━━━ Dataset content ━━━
-- ==== Sys2Proof/Machine/Resets.lean ====
section
/-!
DEFINITION. Meanings of the commands of resets and low-power states (chapter 18, R523 to R526), and of the commands that a
low-power state holds or that release held work: die and port reset, fence causes, the ends of a stack's training.
-/
namespace Sys2Proof.Machine

open Sys2Proof

/-! ### Power-on and package reset -/

/-- POWER_ON_RESET: the input has been in range for 10 ms with SYS_REFCLK present (R455, R456, R525). After a shutdown or a trip it is a
restart, which comes 10 ms after the sample with which the input was within the operating range (Table 17.1); LAST_RESET tells it. At power-up the test access
port selects IDCODE (R527); at a restart it keeps its instruction (R529), as the input sample below 38.0 V has left it. The low-speed
signals float until the Camp die leaves the reset (R519). The strap SB_ADDR is read (Table 22.3). -/
def execPowerOnReset (b : BootInputs) (s : State) : Host.Outcome State Fault Refusal :=
  let restart := s.shutDown || s.power.stopped == some 0x44 || s.power.stopped == some 0x144
  if restart && s.power.inRange.isNone then .next s
  else
  let s := if restart then s.tickTo (s.power.inRange.getD 0 + 10 * msTicks) else s
  let source := b2n restart
  let s1 := ((s.resetParts true).setF STATE_STATUS_LAST_RESET 0 0 source).setPower fun p => { p with
    inReset := true, minMv := 0, stopped := if s.shutDown then none else p.stopped }
  .next ((s1.setPins fun p => { p with
    tapIr := if restart then p.tapIr else 0x02, healthSeen := 0, healthEvents := [], sbAddr := b.sbAddr, floating := true }).completeReset b)

/-- PERST_ASSERT: PERST# has been low for 1 µs (R526). During a reset it only holds its completion. -/
def execPerstAssert (s : State) : Host.Outcome State Fault Refusal :=
  let s1 := s.setPins fun p => { p with perstLow := true }
  .next (if s.power.inReset then s1 else s1.beginPackageReset 2)

/-- PERST_RELEASE: PERST# goes high, and a held reset completes (R526). -/
def execPerstRelease (b : BootInputs) (s : State) : Host.Outcome State Fault Refusal :=
  let s1 := s.setPins fun p => { p with perstLow := false }
  .next (if s.power.inReset then s1.completeReset b else s1)

/-- CXL_CONVENTIONAL_RESET (Table 18.1); without effect during a reset that contains it (R456). -/
def execCxlConventionalReset (b : BootInputs) (s : State) : Host.Outcome State Fault Refusal :=
  .next (if s.power.inReset then s else s.packageReset 3 b)

/-! ### Reference clocks (R523, R524) -/

/-- SYS_REFCLK_LOSS: no edge for 10 µs: an error of class fatal-package; Crest issue stops, the package departs, FAULT# is low. -/
def execSysRefclkLoss (s : State) : Host.Outcome State Fault Refusal :=
  .next (s.setPins fun p => { p with sysClk := false }).packageFatal

/-- RDG_REFCLK_LOSS: every port that is UP enters RETRAIN. -/
def execRdgRefclkLoss (s : State) : Host.Outcome State Fault Refusal :=
  .next ((List.range 16).foldl (fun u p => if u.portState p = portUP ∧ u.dieRunning (p / 4) then u.retrain p else u) s)

/-- CXL_REFCLK_LOSS: the CXL link goes down. -/
def execCxlRefclkLoss (s : State) : Host.Outcome State Fault Refusal := .next s.cxlDown

/-! ### Bivouac and Refuge (R458 to R463) -/

/-- Whether work is in flight that keeps a package from entering a low-power state (R458). -/
def State.workInFlight (s : State) : Bool :=
  !s.host.descs.isEmpty || s.red.buckets.any (fun b => b.inFlight) || s.upd.buckets.any (fun b => !b.ended) ||
  (List.range 4).any fun d =>
    decide ((s.traverse d).busy ≠ 0) || !(s.sb d).flights.isEmpty

/-- Whether a write of BIVOUAC or REFUGE is refused (R458, R461). -/
def State.sleepRefused (s : State) : Bool :=
  !s.awake || !((List.range 4).all s.dieRunning) || s.workInFlight

/-- Whether every pipe is idle and every tracker empty (R458). -/
def State.pipesIdle (s : State) : Bool :=
  (s.cores.all fun p => p.2.moves.isEmpty && p.2.vec.isEmpty && p.2.acc.all fun o => o.begun && decide (o.final < s.time)) &&
  (List.range 4).all fun d => (s.tracker d).entries.isEmpty && (s.tracker d).waiters.isEmpty

/-- Resets that waited act, in order (R457). -/
def State.actHeldResets (s : State) : State :=
  s.low.heldResets.foldl (fun u r => u.doHeldReset r) (s.setLow fun r => { r with heldResets := [] })

/-- What a write of BIVOUAC to STATE_CMD does (R458). -/
def State.bivouacCmd (s : State) : State :=
  if s.sleepRefused then (s.setF STATE_BLK_STATUS_CMD_ERR 0 0 1) else ((s.setLow fun r => { r with expert := s.reg STATE_EXPERT 0 0 }).setF STATE_STATUS_STATE 0 0 1)

/-- BIVOUAC: a write of BIVOUAC to STATE_CMD. -/
def execBivouac (s : State) : Host.Outcome State Fault Refusal :=
  .next s.bivouacCmd

/-- BIVOUAC_ENTRY_DONE: the drain is over; stacks go into self-refresh. What came during the entry may wake the package at once (R460). -/
def execBivouacEntryDone (s : State) : Host.Outcome State Fault Refusal :=
  if s.powerState ≠ 1 ∨ !s.pipesIdle then .next s
  else
    let t := ((s.refreshStacks.satF STATE_STATUS_BIVOUACS 0 0 1).setF STATE_STATUS_STATE 0 0 2).wakeByEntry
    .next (if t.low.orders.any HeldOrder.wakes then t.wakeByOrder else t)

/-- What a write of WAKE to STATE_CMD does (R460, R463, R466). -/
def State.wakeCmd (s : State) : State :=
  if s.awake then (s.setF STATE_BLK_STATUS_CMD_ERR 0 0 1) else s.wake

/-- WAKE: a write of WAKE to STATE_CMD; refused while STATE is RUNNING (R466). -/
def execWake (s : State) : Host.Outcome State Fault Refusal :=
  .next s.wakeCmd

/-- BIVOUAC_EXIT_DONE: the package runs; `refused` are the stacks whose restore their shell refuses. What was adopted
meanwhile acts, due entries fire, held requests and host accesses are performed, held resets act (R457, R459, R460). -/
def execBivouacExitDone (refused : List (Fin 12)) (s : State) : Host.Outcome State Fault Refusal :=
  if s.powerState ≠ 3 then .next s
  else
    let s1 := s.setF STATE_STATUS_STATE 0 0 0
    let s2 := (List.range 12).foldl (fun u t => u.leaveRefresh t (refused.any fun x => x.val == t)) s1
    .next s2.takeOrders.releaseAll.actHeldResets

/-- What a write of REFUGE to STATE_CMD does (R461). -/
def State.refugeCmd (s : State) : State :=
  if s.sleepRefused then (s.setF STATE_BLK_STATUS_CMD_ERR 0 0 1) else (s.setF STATE_STATUS_STATE 0 0 4)

/-- REFUGE: a write of REFUGE to STATE_CMD. -/
def execRefuge (s : State) : Host.Outcome State Fault Refusal :=
  .next s.refugeCmd

/-- Whether a register lies in a Crest die's block. -/
def crestReg (offset : Nat) : Bool :=
  match findReg offset with
  | some (row, _, _) => row.reg.perDie
  | none => false

/-- REFUGE_ENTRY_DONE: the drain is over: LEAVE is sent, the Crest registers are kept in the retention image, stacks go into
self-refresh, the Crest dies are powered off. -/
def execRefugeEntryDone (s : State) : Host.Outcome State Fault Refusal :=
  if s.powerState ≠ 4 ∨ !s.pipesIdle then .next s
  else
    let s1 := ((s.sendLeave.aloneAgain false).refreshStacks).saveShells crestShells
    let s2 := (s1.setLow fun r => { r with image := kfilter crestReg s1.regs, orders := [] })
    .next (((s2.powerOffCrest).satF STATE_STATUS_REFUGES 0 0 1).setF STATE_STATUS_STATE 0 0 5)

/-- The retention image comes back into the registers, but for the fields with G (R463). -/
def State.restoreImage (s : State) : State :=
  { s with
    regs := s.low.image.foldl (fun m p =>
      match findReg p.1 with
      | some (row, d, _) => kset (row.reg.initOf d) m p.1 p.2
      | none => m) (kfilter (fun k => !crestReg k) s.regs)
    low := { s.low with image := [] } }

/-- A shell other than a stack's trains again after it refused its image: the links train, ports and PLLs with the resume (R44, R463). -/
def State.retrainShell (s : State) (x : Nat × Nat) : State :=
  match x.1 with
  | 0 => s
  | 2 => s.trainLink (x.2 / 2)
  | 3 => s.setF COL_STATUS_STATE 0 (x.2 / 2) 1
  | _ => s.shellTrain x.1 x.2

/-- REFUGE_RESUME_DONE: the retention image comes back but for the fields with G, stacks leave self-refresh, the ports train, and the
package is RUNNING as ALONE (R463). `refused` are the stacks, and `shells` the other Crest-side shells (row of Table 1.9, number), that refuse
their image: they are trained again (R44). -/
def execRefugeResumeDone (refused : List (Fin 12)) (shells : List (Fin 9 × Fin 64)) (s : State) : Host.Outcome State Fault Refusal :=
  if s.powerState ≠ 6 then .next s
  else
    let bad := (shells.map fun x => (x.1.val, x.2.val)).filter fun x => x.1 != 4 && crestShells.contains x
    let s1 := s.restoreImage.resetRefugeRegs.setF STATE_STATUS_STATE 0 0 0
    let s2 := (List.range 12).foldl (fun u t => u.leaveRefresh t (refused.any fun x => x.val == t))
      (s1.restoreShells ((crestShells.filter fun x => x.1 != 4).filter fun x => !bad.contains x))
    let s2 := bad.foldl (fun u x => (u.refuseShells [x]).retrainShell x) s2
    let s3 := (List.range 16).foldl (fun u p => u.trainPort p) s2.aloneAnew
    .next s3.releaseAll.actHeldResets

/-! ### Resets and fences that a low-power state holds (R457) -/

/-- FUNCTION_RESET: a CXL function-level reset (R416). -/
def execFunctionReset (s : State) : Host.Outcome State Fault Refusal :=
  if s.power.inReset then .next s else .next (s.gateReset .function State.functionReset)

/-- DIE_RESET: a write of RESET to DIE_CMD (Table 16.12, R433, R435). -/
def execDieReset (dies : Fin 16) (s : State) : Host.Outcome State Fault Refusal :=
  .next (s.gateReset (.dies dies) fun u => u.dieReset dies)

/-- PORT_RESET: a write of RESET to PORT_CTRL (Table 8.14, R233, R486). -/
def execPortReset (p : Fin 16) (s : State) : Host.Outcome State Fault Refusal :=
  .next (s.gateReset (.port p) fun u => u.portReset p)

/-- CLOCK_LOSS: a die's array clock stops or drifts (Table 16.5). -/
def execClockLoss (d : Fin 4) (s : State) : Host.Outcome State Fault Refusal := .next (s.gateFence d 2)

/-- FATAL_DIE: an error of class fatal-die on die d (Table 16.5). -/
def execFatalDie (d : Fin 4) (s : State) : Host.Outcome State Fault Refusal := .next (s.gateFence d 4)

/-! ### Stacks -/

/-- What a write of RETIRE to STACK_CTRL does (R170). -/
def State.retireCmd (s : State) (t : Nat) : State :=
  if s.stackState t = 2 then (s.retireStack t 5).releaseAll else s

/-- RETIRE: software retires an ACTIVE stack with CAUSE 5 (R170, Table 6.4). -/
def execRetire (t : Fin 12) (s : State) : Host.Outcome State Fault Refusal :=
  .next (s.retireCmd t)

/-- STACK_TRAINING_COMPLETE: training at boot or after a refused restore ends (Table 6.4). `wires` are the wires (0 to
319) that failed it: each is marked dead by R169, and R170 may then retire the stack. What waited for the stack goes on. -/
def execStackTrainingComplete (t : Fin 12) (pass : Bool) (wires : List (Fin 320)) (s : State) :
    Host.Outcome State Fault Refusal :=
  if s.stackState t ≠ 1 ∨ (s.stack t).training = .selftest then .next s
  else if !pass then .next (s.retireStack t 2).releaseAll
  else
    let s1 := wires.foldl (fun u w =>
      if u.stackState t = 4 then u else u.markDead t (w.val / 20) (w.val % 20)) s
    .next (if s1.stackState t = 4 then s1 else (s1.shellTrain 4 t).stackActive t).releaseAll

end Sys2Proof.Machine
end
━━━
Write out exactly the lines above between the line with "die's block. -/" and the line with "let bad := (shells.map", inclusive, and nothing beyond them.

/-- Whether a register lies in a Crest die's block. -/
def crestReg (offset : Nat) : Bool :=
  match findReg offset with
  | some (row, _, _) => row.reg.perDie
  | none => false

/-- REFUGE_ENTRY_DONE: the drain is over: LEAVE is sent, the Crest registers are kept in the retention image, stacks go into
self-refresh, the Crest dies are powered off. -/
def execRefugeEntryDone (s : State) : Host.Outcome State Fault Refusal :=
  if s.powerState ≠ 4 ∨ !s.pipesIdle then .next s
  else
    let s1 := ((s.sendLeave.aloneAgain false).refreshStacks).saveShells crestShells
    let s2 := (s1.setLow fun r => { r with image := kfilter crestReg s1.regs, orders := [] })
    .next (((s2.powerOffCrest).satF STATE_STATUS_REFUGES 0 0 1).setF STATE_STATUS_STATE 0 0 5)

/-- The retention image comes back into the registers, but for the fields with G (R463). -/
def State.restoreImage (s : State) : State :=
  { s with
    regs := s.low.image.foldl (fun m p =>
      match findReg p.1 with
      | some (row, d, _) => kset (row.reg.initOf d) m p.1 p.2
      | none => m) (kfilter (fun k => !crestReg k) s.regs)
    low := { s.low with image := [] } }

/-- A shell other than a stack's trains again after it refused its image: the links train, ports and PLLs with the resume (R44, R463). -/
def State.retrainShell (s : State) (x : Nat × Nat) : State :=
  match x.1 with
  | 0 => s
  | 2 => s.trainLink (x.2 / 2)
  | 3 => s.setF COL_STATUS_STATE 0 (x.2 / 2) 1
  | _ => s.shellTrain x.1 x.2

/-- REFUGE_RESUME_DONE: the retention image comes back but for the fields with G, stacks leave self-refresh, the ports train, and the
package is RUNNING as ALONE (R463). `refused` are the stacks, and `shells` the other Crest-side shells (row of Table 1.9, number), that refuse
their image: they are trained again (R44). -/
def execRefugeResumeDone (refused : List (Fin 12)) (shells : List (Fin 9 × Fin 64)) (s : State) : Host.Outcome State Fault Refusal :=
  if s.powerState ≠ 6 then .next s
  else
    let bad := (shells.map fun x => (x.1.val, x.2.val)).filter fun x => x.1 != 4 && crestShells.contains x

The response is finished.